● **REQUIRED WORK**: Return each line of the material below exactly. Begin at the first and end on the line with "opaque scribeArgs : Nat → List Nat → List Nat".

● **DATA FOR THIS EXERCISE**:
-- ==== Sys2Proof/Config.lean ====
section
/-! DEFINITION. What the spec leaves open: free values, and functions that the spec names but does not state. None has a
body, so no proof can lean on a value of it. -/

namespace Sys2Proof.Config

/-- A free value: draw `n` of the run. Used where the spec leaves a value undefined or lets either of two stand (R109,
R141, R312, R315, R338); log 2. -/
opaque freeValue : Nat → Nat

/-- The ARITH cycles, beyond its issue cycles, that an instruction waits before it issues (R87, R88, R92, R93): draw `n`;
log 5. -/
opaque stallCycles : Nat → Dword

/-- The fixed polynomial of R214 for 2^f, of a fraction f in units of 2^−149: its value in units of 2^−23; log 20. -/
opaque exp2 : (fraction : Nat) → Nat

/-- The fixed function of R214 that reports ln(w / S); log 20. -/
opaque logProb : Word → Word → Word

/-- Whether a 2,820-byte XMSS-SHAKE256_20_256 signature of a message verifies under a 68-byte public key (R338, R339,
R372, R394); the standard is outside the spec; log 21. -/
opaque xmssVerify : (key msg sig : Bytes) → Bool

/-- The identity key's 9,893-byte signature of a message with a leaf index (R393, R401); log 21. -/
opaque identitySign : (index : Nat) → (msg : Bytes) → Bytes

/-- SHAKE256 with 256-bit output (R371, R385, R402); the standard is outside the spec; log 21. -/
opaque shake256 : Bytes → Bytes

/-- The vendor image roots in the die's ROM, by slot (R398); log 21. -/
opaque imageRoot : Nat → Bytes

/-- The identity public key that the part carries (R393, R394); log 21. -/
opaque identityKey : Bytes
/-- The vendor image root slot under which the identity certificate was signed (R394); log 21. -/
opaque certSlot : Nat
/-- The signature of the identity certificate in module flash (R394); log 21. -/
opaque certSignature : Bytes

/-- The Scribe code of an event kind that the table of R465 does not list (R465: every kind has its own code); log 22. -/
opaque scribeCode : Nat → Half

/-- The arguments of an event of an unlisted kind, from the details of the happening, after those that the spec states; log 22. -/
opaque scribeArgs : Nat → List Nat → List Nat

/-- Whether an event that is to take the sequence `next` joins the CTRL cycle of the entry recorded before it, where no TICK lies between the two: a
CTRL cycle is shorter than a TICK (R460); log 8. -/
opaque sameCycle : (up : Dword) → (next : Nat) → Bool

/-- The argument of SENSOR_DISAGREE that names a pair of diodes (R455, R465); log 22. -/
opaque diodePair : Nat → Nat → Nat

/-- The trainer microcode version that a runtime image carries (R373, R392); the layout of its body belongs to Celoon; log 22. -/
opaque ucodeVersion : (runtime : Bytes) → Nat

/-- The code that LINK_RETRAIN's argument gives a retrain's result (R367, R465), which the spec does not state; log 22. -/
opaque retrainResult : (returned : Bool) → Nat

/-- The number that LAYOUT_FAIL's argument gives a failed check, from its place in the order of R184 and R259 (R304, R465), which the
spec does not state; log 22. -/
opaque layoutCheck : (place : Nat) → Nat

/-- The name and the argument count of an event kind that the table of R465 does not list, as SCR_CODES gives them; log 22. -/
opaque eventName : Nat → Bytes
opaque eventArgs : Nat → Nat

/-- The entries of FW_TRACE_DICT that a runtime image carries (R382), from the image: class, argument count, code and name; log 22. -/
opaque traceCodes : (runtime : Bytes) → List (Byte × Byte × Half × Bytes)

/-- The reason that IMAGE_FALLBACK gives (R389, R465), which the spec does not number: 0 a restart storm, 1 three trials, 2 a check that
failed, 3 an image that did not serve; log 22. -/
opaque fallbackReason : Nat → Nat

/-- A header field of a version 2 response whose value the spec does not state: 0 the sequence, 1 the offset, 2 the total, for the
request's own value of that field (R332, R333); log 63. -/
opaque replyField : (which request : Nat) → Nat

/-- The per mille of the raising step `code` that is done, some nanoseconds after it began (R350, R352; free value, log 96). -/
opaque stepProgress : (code elapsed : Nat) → Nat

end Sys2Proof.Config
end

● **RESPONSE**:
-- ==== Sys2Proof/Config.lean ====
section
/-! DEFINITION. What the spec leaves open: free values, and functions that the spec names but does not state. None has a
body, so no proof can lean on a value of it. -/

namespace Sys2Proof.Config

/-- A free value: draw `n` of the run. Used where the spec leaves a value undefined or lets either of two stand (R109,
R141, R312, R315, R338); log 2. -/
opaque freeValue : Nat → Nat

/-- The ARITH cycles, beyond its issue cycles, that an instruction waits before it issues (R87, R88, R92, R93): draw `n`;
log 5. -/
opaque stallCycles : Nat → Dword

/-- The fixed polynomial of R214 for 2^f, of a fraction f in units of 2^−149: its value in units of 2^−23; log 20. -/
opaque exp2 : (fraction : Nat) → Nat

/-- The fixed function of R214 that reports ln(w / S); log 20. -/
opaque logProb : Word → Word → Word

/-- Whether a 2,820-byte XMSS-SHAKE256_20_256 signature of a message verifies under a 68-byte public key (R338, R339,
R372, R394); the standard is outside the spec; log 21. -/
opaque xmssVerify : (key msg sig : Bytes) → Bool

/-- The identity key's 9,893-byte signature of a message with a leaf index (R393, R401); log 21. -/
opaque identitySign : (index : Nat) → (msg : Bytes) → Bytes

/-- SHAKE256 with 256-bit output (R371, R385, R402); the standard is outside the spec; log 21. -/
opaque shake256 : Bytes → Bytes

/-- The vendor image roots in the die's ROM, by slot (R398); log 21. -/
opaque imageRoot : Nat → Bytes

/-- The identity public key that the part carries (R393, R394); log 21. -/
opaque identityKey : Bytes
/-- The vendor image root slot under which the identity certificate was signed (R394); log 21. -/
opaque certSlot : Nat
/-- The signature of the identity certificate in module flash (R394); log 21. -/
opaque certSignature : Bytes

/-- The Scribe code of an event kind that the table of R465 does not list (R465: every kind has its own code); log 22. -/
opaque scribeCode : Nat → Half

/-- The arguments of an event of an unlisted kind, from the details of the happening, after those that the spec states; log 22. -/
opaque scribeArgs : Nat → List Nat → List Nat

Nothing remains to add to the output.